As expected, Reggie Bush and Pierre Thomas both contributed with some impressive hard runs and screens during their limited playing time. Once again, Bush exhibited both speed and toughness when he powered a backhanded flip from Brees down the field for a 38-yard gain. He had seven catches for 70 yards.  Marques Colston had four catches for 55 yards. 

But it was the performance of undrafted rookie sensation, Chris Ivory, that dazzled the 70,000+ who were in attendance. From a simple swing pass, he totally embarrassed the Chargers’ defenders as he meandered his way down the field, breaking tackles and stiff-arming to take it in for a 76-yard score. He also rushed for 45 yards in this one.

I must tell you, this kid gets more impressive by the week. Once a long-shot to make the team’s roster, it would be hard at this point not to imagine him being a Saint by the time the regular season starts on September 9th. He has played solid in all three preseason games, and from what I heard of him prior to that, he wowed coaches and spectators all during training camp. He is a tough, exciting player who has, in my opinion, set himself comfortably apart from the other running backs competing for a roster spot.

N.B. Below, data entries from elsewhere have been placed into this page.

/-- In IDLE, COLLECT, FLAGS and AWAIT_STOP, a byte that matches no sync rule there. -/
theorem witness_EveryByteIsLegal :
    (BeatOf (beatAt .split .idle 0#5 0x00#8) 0x00#8 ∧ startDetect (beatAt .split .idle 0#5 0x00#8).decodeWord = false ∧
      stopDetect (beatAt .split .idle 0#5 0x00#8).decodeWord = false) ∧
    (BeatOf (beatAt .unified .collect 22#5 0x00#8) 0x00#8 ∧
      startDetect (beatAt .unified .collect 22#5 0x00#8).decodeWord = false ∧
      stopDetect (beatAt .unified .collect 22#5 0x00#8).decodeWord = false) ∧
    (BeatOf (beatAt .split .flags 23#5 0x00#8) 0x00#8 ∧
      startDetect (beatAt .split .flags 23#5 0x00#8).decodeWord = false ∧
      stopDetect (beatAt .split .flags 23#5 0x00#8).decodeWord = false) ∧
    (BeatOf (beatAt .split .awaitStop 24#5 0x0F#8) 0x0F#8 ∧
      startDetect (beatAt .split .awaitStop 24#5 0x0F#8).decodeWord = false ∧
      stopDetect (beatAt .split .awaitStop 24#5 0x0F#8).decodeWord = false) :=
  ⟨⟨⟨rfl, rfl, rfl, rfl⟩, by decide, by decide⟩, ⟨⟨rfl, rfl, rfl, rfl⟩, by decide, by decide⟩,
    ⟨⟨rfl, rfl, rfl, rfl⟩, by decide, by decide⟩, ⟨⟨rfl, rfl, rfl, rfl⟩, by decide, by decide⟩⟩

theorem witness_NothingFaultsOrStops : (beatAt .split .flags 23#5 0x0F#8).reachable = true := by decide

theorem witness_IdleStartOpensAFrame :
    BeatOf (beatAt .split .idle 0#5 0x0F#8) 0x0F#8 ∧ (beatAt .split .idle 0#5 0x0F#8).st = .idle :=
  ⟨⟨rfl, rfl, rfl, rfl⟩, rfl⟩

theorem witness_IdleSkipChangesNoCoreRegister :
    BeatOf (beatAt .unified .idle 0#5 0x0E#8) 0x0E#8 ∧ (beatAt .unified .idle 0#5 0x0E#8).st = .idle ∧ 0x0E#8 ≠ 0x0F#8 :=
  ⟨⟨rfl, rfl, rfl, rfl⟩, rfl, by decide⟩

/-- At idx 1 and at idx CAP of both modes. -/
theorem witness_CollRestartDropsTheFrame :
    (BeatOf (beatAt .split .collect 1#5 0x0F#8) 0x0F#8 ∧ (beatAt .split .collect 1#5 0x0F#8).st = .collect) ∧
    (BeatOf (beatAt .split .collect 22#5 0x0F#8) 0x0F#8 ∧ (beatAt .split .collect 22#5 0x0F#8).st = .collect) ∧
    (BeatOf (beatAt .unified .collect 23#5 0x0F#8) 0x0F#8 ∧ (beatAt .unified .collect 23#5 0x0F#8).st = .collect) :=
  ⟨⟨⟨rfl, rfl, rfl, rfl⟩, rfl⟩, ⟨⟨rfl, rfl, rfl, rfl⟩, rfl⟩, ⟨⟨rfl, rfl, rfl, rfl⟩, rfl⟩⟩

/-- At idx 1, at idx 21 in split mode and at idx 22 in unified mode. -/
theorem witness_CollAccumStoresOneByte :
    (BeatOf (beatAt .split .collect 1#5 0x00#8) 0x00#8 ∧ (beatAt .split .collect 1#5 0x00#8).st = .collect ∧
      (beatAt .split .collect 1#5 0x00#8).idx.toNat + 1 ≤ cap .split ∧ 0x00#8 ≠ 0x0F#8) ∧
    (BeatOf (beatAt .split .collect 21#5 0xFF#8) 0xFF#8 ∧ (beatAt .split .collect 21#5 0xFF#8).idx.toNat + 1 ≤ cap .split) ∧
    (BeatOf (beatAt .unified .collect 22#5 0x57#8) 0x57#8 ∧
      (beatAt .unified .collect 22#5 0x57#8).idx.toNat + 1 ≤ cap .unified) :=
  ⟨⟨⟨rfl, rfl, rfl, rfl⟩, rfl, by decide, by decide⟩, ⟨⟨rfl, rfl, rfl, rfl⟩, by decide⟩, ⟨⟨rfl, rfl, rfl, rfl⟩, by decide⟩⟩

theorem witness_CollChanSplitEmitsTheChannels :
    BeatOf (beatAt .split .collect 22#5 0x57#8) 0x57#8 ∧ (beatAt .split .collect 22#5 0x57#8).mode = .split ∧
    (beatAt .split .collect 22#5 0x57#8).st = .collect ∧ (beatAt .split .collect 22#5 0x57#8).idx = 22#5 ∧
    0x57#8 ≠ 0x0F#8 := ⟨⟨rfl, rfl, rfl, rfl⟩, rfl, rfl, rfl, by decide⟩

theorem witness_CollChanUnifiedEmitsTheChannels :
    BeatOf (beatAt .unified .collect 23#5 0x0C#8) 0x0C#8 ∧ (beatAt .unified .collect 23#5 0x0C#8).mode = .unified ∧
    (beatAt .unified .collect 23#5 0x0C#8).st = .collect ∧ (beatAt .unified .collect 23#5 0x0C#8).idx = 23#5 ∧
    0x0C#8 ≠ 0x0F#8 := ⟨⟨rfl, rfl, rfl, rfl⟩, rfl, rfl, rfl, by decide⟩

theorem witness_FlgsRestartDropsTheFrame :
    BeatOf (beatAt .split .flags 23#5 0x0F#8) 0x0F#8 ∧ (beatAt .split .flags 23#5 0x0F#8).st = .flags :=
  ⟨⟨rfl, rfl, rfl, rfl⟩, rfl⟩

theorem witness_FlgsDecodeLatchesTheFlags :
    BeatOf (beatAt .split .flags 23#5 0x00#8) 0x00#8 ∧ (beatAt .split .flags 23#5 0x00#8).st = .flags ∧ 0x00#8 ≠ 0x0F#8 :=
  ⟨⟨rfl, rfl, rfl, rfl⟩, rfl, by decide⟩

/-- In both modes. -/
theorem witness_AwstStopClosesTheFrame :
    (BeatOf (beatAt .split .awaitStop 24#5 0x00#8) 0x00#8 ∧ (beatAt .split .awaitStop 24#5 0x00#8).st = .awaitStop) ∧
    (BeatOf (beatAt .unified .awaitStop 24#5 0x00#8) 0x00#8 ∧ (beatAt .unified .awaitStop 24#5 0x00#8).st = .awaitStop) :=
  ⟨⟨⟨rfl, rfl, rfl, rfl⟩, rfl⟩, ⟨⟨rfl, rfl, rfl, rfl⟩, rfl⟩⟩

/-- The start-sync byte, and the least byte that is no stop byte. -/
theorem witness_AwstDesyncDropsBackToIdle :
    (BeatOf (beatAt .split .awaitStop 24#5 0x0F#8) 0x0F#8 ∧ (beatAt .split .awaitStop 24#5 0x0F#8).st = .awaitStop ∧
      0x0F#8 ≠ 0x00#8) ∧
    (BeatOf (beatAt .unified .awaitStop 24#5 0x01#8) 0x01#8 ∧ (beatAt .unified .awaitStop 24#5 0x01#8).st = .awaitStop ∧
      0x01#8 ≠ 0x00#8) :=
  ⟨⟨⟨rfl, rfl, rfl, rfl⟩, rfl, by decide⟩, ⟨⟨rfl, rfl, rfl, rfl⟩, rfl, by decide⟩⟩

/-- At CAP - 1 and at CAP in both modes (the clauses of COLLECT meet there). -/
theorem witness_EveryBeatAdvancesThePair :
    (BeatOf (beatAt .split .collect 21#5 0x11#8) 0x11#8 ∧
      step ⟨64, beatAt .split .collect 21#5 0x11#8⟩ = .next ⟨64, nextOf (beatAt .split .collect 21#5 0x11#8)⟩) ∧
    (BeatOf (beatAt .split .collect 22#5 0x11#8) 0x11#8 ∧
      step ⟨64, beatAt .split .collect 22#5 0x11#8⟩ = .next ⟨64, nextOf (beatAt .split .collect 22#5 0x11#8)⟩) ∧
    (BeatOf (beatAt .unified .collect 22#5 0x11#8) 0x11#8 ∧
      step ⟨64, beatAt .unified .collect 22#5 0x11#8⟩ = .next ⟨64, nextOf (beatAt .unified .collect 22#5 0x11#8)⟩) ∧
    (BeatOf (beatAt .unified .collect 23#5 0x11#8) 0x11#8 ∧
      step ⟨64, beatAt .unified .collect 23#5 0x11#8⟩ = .next ⟨64, nextOf (beatAt .unified .collect 23#5 0x11#8)⟩) :=
  ⟨⟨⟨rfl, rfl, rfl, rfl⟩, rfl⟩, ⟨⟨rfl, rfl, rfl, rfl⟩, rfl⟩, ⟨⟨rfl, rfl, rfl, rfl⟩, rfl⟩, ⟨⟨rfl, rfl, rfl, rfl⟩, rfl⟩⟩

/-- A beat that changes ch_raw, one that changes flags_byte, and an idle edge. -/
theorem witness_OnlyTheNamedClassesWrite :
    (step ⟨64, beatAt .split .collect 22#5 0xFF#8⟩ = .next ⟨64, nextOf (beatAt .split .collect 22#5 0xFF#8)⟩ ∧
      (beatAt .split .collect 22#5 0xFF#8).ports.rst = false ∧ (beatAt .split .collect 22#5 0xFF#8).ports.inValid = true ∧
      (nextOf (beatAt .split .collect 22#5 0xFF#8)).chRaw ≠ (beatAt .split .collect 22#5 0xFF#8).chRaw) ∧
    (step ⟨64, beatAt .split .flags 23#5 0x08#8⟩ = .next ⟨64, nextOf (beatAt .split .flags 23#5 0x08#8)⟩ ∧
      (beatAt .split .flags 23#5 0x08#8).ports.rst = false ∧
      (nextOf (beatAt .split .flags 23#5 0x08#8)).flagsByte ≠ (beatAt .split .flags 23#5 0x08#8).flagsByte) ∧
    (step State.reset = .next ⟨64, nextOf (Block.reset .split 64)⟩ ∧ State.reset.block.ports.rst = false ∧
      State.reset.block.ports.inValid = false) :=
  ⟨⟨rfl, rfl, rfl, by decide⟩, ⟨rfl, rfl, by decide⟩, ⟨rfl, rfl, rfl⟩⟩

The Chargers’ offense wasn’t bad either, just a bit inconsistent. At times, they took it right to the Saints’ secondary, capitalizing on miscues that are proving to be problematic for New Orleans. Rivers and company’s opening drive was perhaps their most impressive. Utilizing a perfect balance of passes and runs, the first-team offense struck quickly when the capable quarterback led them 82 yards for the game’s first score, a tough, grinding 6-yard touchdown punch by a stream-lined Jacob Hester (who, by the way, showed a lot of athleticism on the score). In the 12-play drive, Rivers was 5 of 6 for 44 yards, while Ryan Mathews gained 32 yards on five carries, breaking one for an impressive 16-yd run. Rivers’ other touchdown pass was a 9-yard toss to Malcolm Floyd. Leaving the game in the middle of the 3rd quarter, he finished with 16 of 27 for 167 yards. Antonio Gates had 5 catches for 66 yards.

The Saints defense had a solid performance overall despite a rocky start in which it gave up a touchdown.  Jabari Greer was true to form as he darted back and forth batting down passes and disrupting plays.  Characteristic of  its new improved reputation, the unit recorded two interceptions–one by Usama Young and the other by Leigh Torrence who ran it back 87 yards for a touchdown in the waning seconds to end the game on a high note.

What I saw in terms of Saint performances was that there are still some serious issues on special teams coverage, though it was somewhat better than in the previous two games.  Dropped passes were also a problem that killed otherwise productive drives.  And there were way too many penalties.  Players are going to have to stay focused and disciplined in order to avoid flags that only hurt the team.  I don’t know about this new rule concerning having to wait until the officials get into position before the ball can be snapped either.  Judging from this game alone, it just looks like a lot of confusion to me. Neither the coaches nor the players appear to be in favor of it.  It’s going to be interesting to see how it affects teams as the regular season cranks on.

Of special note,  MLB Jonathan Vilma went down with what’s being reported as a right groin injury early in the 3rd quarter.  Although he left the field under his own power, we don’t know the severity of the injury.  Vilma had been playing extremely well, making his presence felt all over the field.   Zack Strief also had to leave the game with an injury–I’ve heard ankle and knee so I’m exactly sure which.   We can only hope and pray that their injuries are not serious so they can be back in action soon.

Other Notes:  Patrick Ramsey was 10 of 18 for 191 yards and 1 TD–impressive!  Adrian Arrington also continued to shine by pulling down rather difficult catches, although I don’t get him back there returning kicks.  Courtney Roby and Montez Billings both showed moments of brilliance.  Garret Hartley was reliable once again, nailing FGs of 27 , 35 and 40 yards.